-- ==== Sys2Proof/Laws/State.lean ====
section
/-! SUPPORT. What each update of the state leaves in each field, and what reading a part after an update gives. -/
namespace Sys2Proof.Machine

/-! ### setWg -/
@[simp] theorem State.setWg_mem (s : State) (g : Nat) (x : Workgroup) : (s.setWg g x).mem = s.mem := rfl
@[simp] theorem State.setWg_enc (s : State) (g : Nat) (x : Workgroup) : (s.setWg g x).enc = s.enc := rfl
@[simp] theorem State.setWg_poison (s : State) (g : Nat) (x : Workgroup) : (s.setWg g x).poison = s.poison := rfl
@[simp] theorem State.setWg_l2 (s : State) (g : Nat) (x : Workgroup) : (s.setWg g x).l2 = s.l2 := rfl
@[simp] theorem State.setWg_cores (s : State) (g : Nat) (x : Workgroup) : (s.setWg g x).cores = s.cores := rfl
@[simp] theorem State.setWg_grids (s : State) (g : Nat) (x : Workgroup) : (s.setWg g x).grids = s.grids := rfl
@[simp] theorem State.setWg_clusters (s : State) (g : Nat) (x : Workgroup) : (s.setWg g x).clusters = s.clusters := rfl
@[simp] theorem State.setWg_saved (s : State) (g : Nat) (x : Workgroup) : (s.setWg g x).saved = s.saved := rfl
@[simp] theorem State.setWg_ctxs (s : State) (g : Nat) (x : Workgroup) : (s.setWg g x).ctxs = s.ctxs := rfl
@[simp] theorem State.setWg_queues (s : State) (g : Nat) (x : Workgroup) : (s.setWg g x).queues = s.queues := rfl
@[simp] theorem State.setWg_timelines (s : State) (g : Nat) (x : Workgroup) : (s.setWg g x).timelines = s.timelines := rfl
@[simp] theorem State.setWg_walks (s : State) (g : Nat) (x : Workgroup) : (s.setWg g x).walks = s.walks := rfl
@[simp] theorem State.setWg_invals (s : State) (g : Nat) (x : Workgroup) : (s.setWg g x).invals = s.invals := rfl
@[simp] theorem State.setWg_served (s : State) (g : Nat) (x : Workgroup) : (s.setWg g x).served = s.served := rfl
@[simp] theorem State.setWg_ctxtab (s : State) (g : Nat) (x : Workgroup) : (s.setWg g x).ctxtab = s.ctxtab := rfl
@[simp] theorem State.setWg_ctxcmd (s : State) (g : Nat) (x : Workgroup) : (s.setWg g x).ctxcmd = s.ctxcmd := rfl
@[simp] theorem State.setWg_tlbcmd (s : State) (g : Nat) (x : Workgroup) : (s.setWg g x).tlbcmd = s.tlbcmd := rfl
@[simp] theorem State.setWg_tlbva (s : State) (g : Nat) (x : Workgroup) : (s.setWg g x).tlbva = s.tlbva := rfl
@[simp] theorem State.setWg_rtcmd (s : State) (g : Nat) (x : Workgroup) : (s.setWg g x).rtcmd = s.rtcmd := rfl
@[simp] theorem State.setWg_rtaddr (s : State) (g : Nat) (x : Workgroup) : (s.setWg g x).rtaddr = s.rtaddr := rfl
@[simp] theorem State.setWg_routines (s : State) (g : Nat) (x : Workgroup) : (s.setWg g x).routines = s.routines := rfl
@[simp] theorem State.setWg_compctl (s : State) (g : Nat) (x : Workgroup) : (s.setWg g x).compctl = s.compctl := rfl
@[simp] theorem State.setWg_compcnt (s : State) (g : Nat) (x : Workgroup) : (s.setWg g x).compcnt = s.compcnt := rfl
@[simp] theorem State.setWg_dedup (s : State) (g : Nat) (x : Workgroup) : (s.setWg g x).dedup = s.dedup := rfl
@[simp] theorem State.setWg_fleet (s : State) (g : Nat) (x : Workgroup) : (s.setWg g x).fleet = s.fleet := rfl
@[simp] theorem State.setWg_msix (s : State) (g : Nat) (x : Workgroup) : (s.setWg g x).msix = s.msix := rfl
@[simp] theorem State.setWg_msixTable (s : State) (g : Nat) (x : Workgroup) : (s.setWg g x).msixTable = s.msixTable := rfl
@[simp] theorem State.setWg_msixPending (s : State) (g : Nat) (x : Workgroup) : (s.setWg g x).msixPending = s.msixPending := rfl
@[simp] theorem State.setWg_behind (s : State) (g : Nat) (x : Workgroup) : (s.setWg g x).behind = s.behind := rfl
@[simp] theorem State.setWg_noted (s : State) (g : Nat) (x : Workgroup) : (s.setWg g x).noted = s.noted := rfl
@[simp] theorem State.setWg_lag (s : State) (g : Nat) (x : Workgroup) : (s.setWg g x).lag = s.lag := rfl
@[simp] theorem State.setWg_time (s : State) (g : Nat) (x : Workgroup) : (s.setWg g x).time = s.time := rfl
@[simp] theorem State.setWg_agenda (s : State) (g : Nat) (x : Workgroup) : (s.setWg g x).agenda = s.agenda := rfl
@[simp] theorem State.setWg_turn (s : State) (g : Nat) (x : Workgroup) : (s.setWg g x).turn = s.turn := rfl
@[simp] theorem State.setWg_cur (s : State) (g : Nat) (x : Workgroup) : (s.setWg g x).cur = s.cur := rfl
@[simp] theorem State.setWg_nextId (s : State) (g : Nat) (x : Workgroup) : (s.setWg g x).nextId = s.nextId := rfl
@[simp] theorem State.setWg_tick (s : State) (g : Nat) (x : Workgroup) : (s.setWg g x).tick = s.tick := rfl
@[simp] theorem State.setWg_draws (s : State) (g : Nat) (x : Workgroup) : (s.setWg g x).draws = s.draws := rfl
@[simp] theorem State.setWg_readData (s : State) (g : Nat) (x : Workgroup) : (s.setWg g x).readData = s.readData := rfl
@[simp] theorem State.setWg_readEnd (s : State) (g : Nat) (x : Workgroup) : (s.setWg g x).readEnd = s.readEnd := rfl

#####

Begin with the first line of the records and reproduce each line as is, ending with the line that holds "s.mem := rfl".

[TASK SOLUTION]
-- ==== Sys2Proof/Laws/State.lean ====
section
/-! SUPPORT. What each update of the state leaves in each field, and what reading a part after an update gives. -/
namespace Sys2Proof.Machine

/-! ### setWg -/
@[simp] theorem State.setWg_mem (s : State) (g : Nat) (x : Workgroup) : (s.setWg g x).mem = s.mem := rfl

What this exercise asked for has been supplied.